## [Given records]
+===+

theorem bodyOf_setOperands (row : o.AgreeOnRow i s.operands) :
    bodyOf i (s.setOperands o) = (bodyOf i s).setOperands o := by
  cases i with
  | init =>
    obtain ⟨srcA, lenA, drop⟩ := row
    simp only [bodyOf, initBody, State.setOperands_operands, srcA, lenA, drop, memReadBytes_setOperands]
    rfl
  | gen =>
    obtain ⟨dst, lenA⟩ := row
    simp only [bodyOf, genBody, State.setOperands_operands, dst, lenA]
    exact loop_commutes (g := (State.setOperands · o)) (genByte_setOperands o _) _ (s.setEngine (doDrop s.engine))
  | crypt =>
    obtain ⟨srcA, dst, lenA⟩ := row
    simp only [bodyOf, cryptBody, State.setOperands_operands, srcA, dst, lenA]
    exact loop_commutes (g := (State.setOperands · o)) (cryptByte_setOperands o _ _) _ (s.setEngine (doDrop s.engine))
  | flip =>
    obtain ⟨srcA, dst, lenA, bitidx⟩ := row
    simp only [bodyOf, flipBody, State.setOperands_operands, srcA, dst, lenA, bitidx]
    exact loop_commutes (g := (State.setOperands · o)) (flipByte_setOperands o _ _ _) _ _
  | hamm =>
    obtain ⟨srcA, srcB, lenA, lenB⟩ := row
    simp only [bodyOf, hammBody, State.setOperands_operands, srcA, srcB, lenA, lenB]
    have carried := loop_commutes (hammByte_setOperands o s.operands.srcA.toNat s.operands.srcB.toNat)
      (min s.operands.lenA.toNat s.operands.lenB.toNat) (0, s)
    exact congrArg (fun d : Nat × State => d.2.setResult (BitVec.ofNat 32 d.1)) carried

theorem runCommand_setOperands (row : o.AgreeOnRow i s.operands) :
    runCommand i (bodyOf i) (s.setOperands o) = (runCommand i (bodyOf i) s).setOperands o := by
  have same := check_setOperands row
  by_cases pass : check i s = .none
  · rw [runCommand_pass _ pass, runCommand_pass _ (same.trans pass), bodyOf_setOperands row]
    rfl
  · rw [runCommand_fail _ pass, runCommand_fail _ (same.symm ▸ pass), same]
    rfl

end

end Sys2Proof.Machine

open Sys2Proof Sys2Proof.Machine

/-- Settles O38: the check and the body answer as before, with the new operands carried along. -/
theorem onlyListedOperandsMatter : Obligations.OnlyListedOperandsMatter := by
  intro i s t o run row
  rw [exec_eq] at run ⊢
  cases run
  rw [runCommand_setOperands row]
end

section
/-! PROOFS. The command cycle (40_command_cycle.md R80 to R89): issue, the checks in their order, completion, and that
every run comes to rest. A completion is a move of the sequencer, and each way to reach it, an empty inbox or a
completion point, is the same move. -/

namespace Sys2Proof.Machine

/-! ## The sequencer while BUSY -/

/-- A step makes the sequencer's move when a completion point comes next (40_command_cycle.md R80). -/
theorem step_complete {s : State} {rest : List Event} (next : s.inbox = .complete :: rest) :
    step s = sequencerMove (s.setInbox rest) := step_cons next

theorem sequencerMove_decoded {s : State} {w : Word} {i : Instr} (busy : s.seq = .busy w) (decoded : decode w = .ok i) :
    sequencerMove s = exec i s := by
  simp only [sequencerMove, busy, decoded]

/-- An illegal word is one that the decoder rejects (30_encoding.md R74, R75). -/
theorem decode_illegal {w : Word} (illegal : legalWord w = false) : ∃ e, decode w = .error e := by
  cases decoded : decode w with
  | ok i =>
    have legal : legalWord w = true := (exactlyTheLegalWordsDecode w).mp ⟨i, decoded⟩
    rw [illegal] at legal
    cases legal
  | error e => exact ⟨e, rfl⟩

theorem sequencerMove_illegal {s : State} {w : Word} (busy : s.seq = .busy w) (illegal : legalWord w = false) :
    sequencerMove s = .next (s.complete .illegalCmd) := by
  obtain ⟨e, rejected⟩ := decode_illegal illegal
  simp only [sequencerMove, busy, rejected]

/-- A completion with a nonzero code, as one update of the state (40_command_cycle.md R87, R88). -/
theorem complete_failed (s : State) {c : ErrCode} (failed : c ≠ .none) :
    s.complete c = { s with seq := .idle, done := true, err := true, errcode := c } := by
  have err : (c != .none) = true := bne_iff_ne.mpr failed
  simp only [State.complete, err]
  rfl

/-! ## The checks -/

theorem needsKey_iff (i : Instr) : needsKey i = true ↔ i = .gen ∨ i = .crypt := by
  cases i <;> decide

theorem keyLengthOk_iff (o : Operands) : keyLengthOk o = true ↔ 1 ≤ o.lenA.toNat ∧ o.lenA.toNat ≤ 256 := by
  simp only [keyLengthOk, Bool.and_eq_true, decide_eq_true_eq]

theorem bitIndexOk_iff (o : Operands) : bitIndexOk o = true ↔ o.bitidx.toNat < 8 * o.lenA.toNat :=
  decide_eq_true_iff

/-- The test of one region is the exact sum of R86. -/
theorem inRange_eq_fits (s : State) (base len : Word) :
    inRange s.params.dmemSize (base, len) = decide (s.fits base len) := rfl

/-! ## Host writes of CMD, and writes while BUSY -/

/-- A CMD write while IDLE is an issue (40_command_cycle.md R82). -/
theorem writeReg_cmd_idle {s : State} (idle : s.seq = .idle) (w : Word) : writeReg .cmd w s = s.issue w :=
  if_neg (by simp [State.not_busy_iff.mpr idle])

/-- A CMD write while BUSY only sets CMD_LOST (20_memory.md R62). -/
theorem writeReg_cmd_busy {s : State} (busy : s.busy = true) (w : Word) : writeReg .cmd w s = s.setCmdLost true :=
  if_pos busy

/-- While BUSY a register write leaves SEQ, PEND and the operands: CTRL, STATUS and CMD write none of them, and the
other registers take no write (20_memory.md R62, R63). -/
theorem writeReg_keeps_running {s : State} (busy : s.busy = true) (r : Reg) (w : Word) :
    (writeReg r w s).seq = s.seq ∧ (writeReg r w s).operands = s.operands := by
  cases r with
  | ctrl => exact ⟨rfl, rfl⟩
  | status => exact ⟨rfl, rfl⟩
  | cmd => rw [writeReg_cmd_busy busy]; exact ⟨rfl, rfl⟩
  | _ => rw [writeReg_busy busy (by decide) (by decide) (by decide)]; exact ⟨rfl, rfl⟩

theorem busWrite_keeps_running {s : State} (busy : s.busy = true) (off : Nat) (z : Size) (w : Word) :
    (busWrite off z w s).seq = s.seq ∧ (busWrite off z w s).operands = s.operands ∧
      (busWrite off z w s).dmem = s.dmem := by
  unfold busWrite
  split
  · rename_i r _
    obtain ⟨seq, operands⟩ := writeReg_keeps_running busy r w
    obtain ⟨_, _, _, _, dmem, _⟩ := writeReg_keeps r w s
    exact ⟨seq, operands, dmem⟩
  · exact ⟨rfl, rfl, rfl⟩
  · exact ⟨rfl, rfl, rfl⟩
  · rw [if_pos busy]; exact ⟨rfl, rfl, rfl⟩

/-! ## Runs -/

theorem run_succ {s t : State} (hstep : step s = .next t) (n : Nat) : core.run (n + 1) s = core.run n t := by
  have hcore : core.step s = .next t := hstep
  simp only [Host.Core.run, hcore]

/-- Every event but a reset inside a transaction has a next state (60_exceptions.md R116, log entry 8). -/
theorem handleEvent_next {e : Event} (noFault : ∀ x, e ≠ .rstMidTxn x) (s : State) :
    handleEvent e s = .next (eventResult e s) := by
  cases e with
  | txn x => rfl
  | complete =>
    obtain ⟨t, move⟩ := sequencerMove_next s
    simp only [eventResult, handleEvent, move]
  | rst o => rfl
  | rstMidTxn x => exact absurd rfl (noFault x)

/-- With nothing to come, one step brings the block to rest (weak fairness of *complete*, 40_command_cycle.md R81). -/
theorem step_nil_ended {s : State} (nil : s.inbox = []) : step s = .next s.settled ∧ s.settled.ended := by
  obtain ⟨_, _, inbox⟩ := settled_keeps s
  exact ⟨(step_nil nil).trans (handleEvent_next (e := .complete) nofun s), inbox.trans nil, settled_seq s⟩

/-- A run takes one step for each event to come and one more for the command that may still be running. -/
theorem run_ends {es : List Event} {s : State} (hes : s.inbox = es) (noFault : ∀ x, Event.rstMidTxn x ∉ es) :
    ∃ t, core.run (es.length + 1) s = .next t ∧ t.ended := by
  induction es generalizing s with
  | nil =>
    obtain ⟨hstep, ended⟩ := step_nil_ended hes
    exact ⟨s.settled, run_succ hstep 0, ended⟩
  | cons e rest ih =>
    have here : ∀ x, e ≠ .rstMidTxn x := fun x h => noFault x (h ▸ List.mem_cons_self)
    have later : ∀ x, Event.rstMidTxn x ∉ rest := fun x h => noFault x (List.mem_cons_of_mem e h)
    obtain ⟨t, run, ended⟩ := ih (eventResult_inbox e (s.setInbox rest)) later
    have hstep : step s = .next (eventResult e (s.setInbox rest)) := (step_cons hes).trans (handleEvent_next here _)
    exact ⟨t, (run_succ hstep _).trans run, ended⟩

end Sys2Proof.Machine

open Sys2Proof Sys2Proof.Machine

/-- Settles O10: each event takes one step and leaves the events behind it, and the last step completes what runs. -/
theorem everyRunEnds : Obligations.EveryRunEnds := fun _ => run_ends rfl

/-- Settles O7: both points where the sequencer moves make the move of the decoded command. -/
theorem stepRunsTheDecodedCommand : Obligations.StepRunsTheDecodedCommand := fun _ _ _ busy decoded =>
  ⟨fun nil => (step_nil nil).trans (sequencerMove_decoded busy decoded),
   fun _ next => (step_complete next).trans (sequencerMove_decoded busy decoded)⟩

/-- Settles O11: a CMD write through the register map, an issue while IDLE and a lost command while BUSY. -/
theorem cmdWriteIssuesOrIsLost : Obligations.CmdWriteIssuesOrIsLost := by
  refine fun s w => ⟨fun idle => ?_, fun p running => ?_⟩
  · exact (hostWrite_reg .cmd w s).trans (by rw [writeReg_cmd_idle idle]; rfl)
  · have busy := State.busy_iff.mpr ⟨p, running⟩
    exact (hostWrite_reg .cmd w s).trans (by rw [writeReg_cmd_busy busy]; rfl)

/-- Settles O14: a failed check and an illegal word end by the completion alone. -/
theorem failedCommandChangesOnlyStatus : Obligations.FailedCommandChangesOnlyStatus := by
  refine ⟨fun i s failed => ?_, fun s w busy illegal => ?_⟩
  · rw [exec_eq, runCommand_fail _ failed, complete_failed s failed]
  · rw [sequencerMove_illegal busy illegal, complete_failed s (by decide)]

/-- Settles O12: both points where the sequencer moves fail an illegal word (O14). -/
theorem illegalWordCompletesWithIllegalCmd : Obligations.IllegalWordCompletesWithIllegalCmd := by
  obtain ⟨_, failed⟩ := failedCommandChangesOnlyStatus
  exact fun s w busy illegal =>
    ⟨fun nil => (step_nil nil).trans (failed s w busy illegal),
     fun rest next => (step_complete next).trans (failed (s.setInbox rest) w busy illegal)⟩

/-- Settles O13: the model's checks, condition by condition in the same order. -/
theorem checksComeInOrder : Obligations.ChecksComeInOrder := by
  intro i s
  unfold check
  refine if_congr ?notKeyed rfl (if_congr ?invalidKey rfl (if_congr ?addrRange rfl (if_congr ?bitIndex rfl rfl)))
  case notKeyed => rw [Bool.and_eq_true, needsKey_iff, Bool.not_eq_true']
  case invalidKey => rw [Bool.and_eq_true, beq_iff_eq, Bool.not_eq_true', ← keyLengthOk_iff, Bool.not_eq_true]
  case addrRange =>
    rw [Bool.not_eq_true']
    cases i <;> simp only [regions, List.all_cons, List.all_nil, Bool.and_true, inRange_eq_fits]
  case bitIndex => rw [Bool.and_eq_true, beq_iff_eq, Bool.not_eq_true', ← bitIndexOk_iff, Bool.not_eq_true]

/-- Settles O15: whatever a command's body does, the completion writes SEQ, DONE, ERR and ERRCODE after it. -/
theorem completionWritesStatus : Obligations.CompletionWritesStatus :=
  ⟨fun i s => ⟨_, exec_eq i s, rfl, rfl, rfl, rfl⟩,
   fun _ _ busy illegal => ⟨_, sequencerMove_illegal busy illegal, rfl, rfl, rfl, rfl⟩⟩

/-- Settles O56: of the outcomes of a transaction only a write could touch these fields, and while BUSY it does not. -/
theorem hostCannotDisturbARunningCommand : Obligations.HostCannotDisturbARunningCommand := by
  intro s x busy
  obtain ⟨_, errcode, result, engine, _⟩ := access_keeps x s
  suffices running : (access x s).seq = s.seq ∧ (access x s).operands = s.operands ∧ (access x s).dmem = s.dmem by
    obtain ⟨seq, operands, dmem⟩ := running
    exact ⟨seq, operands, dmem, engine, result, errcode⟩
  rcases access_cases x s with ⟨_, e⟩ | ⟨off, _, ⟨_, e⟩ | ⟨_, _, e⟩ | ⟨_, _, _, _, e⟩⟩ <;> rw [e]
  · exact ⟨rfl, rfl, rfl⟩
  · exact ⟨rfl, rfl, rfl⟩
  · exact busWrite_keeps_running busy off x.size x.wdata
  · exact ⟨rfl, rfl, rfl⟩
end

+===+

## [Prompt]
Gather each line in these records that contains the string "hcore".

## [Response]
  have hcore : core.step s = .next t := hstep
  simp only [Host.Core.run, hcore]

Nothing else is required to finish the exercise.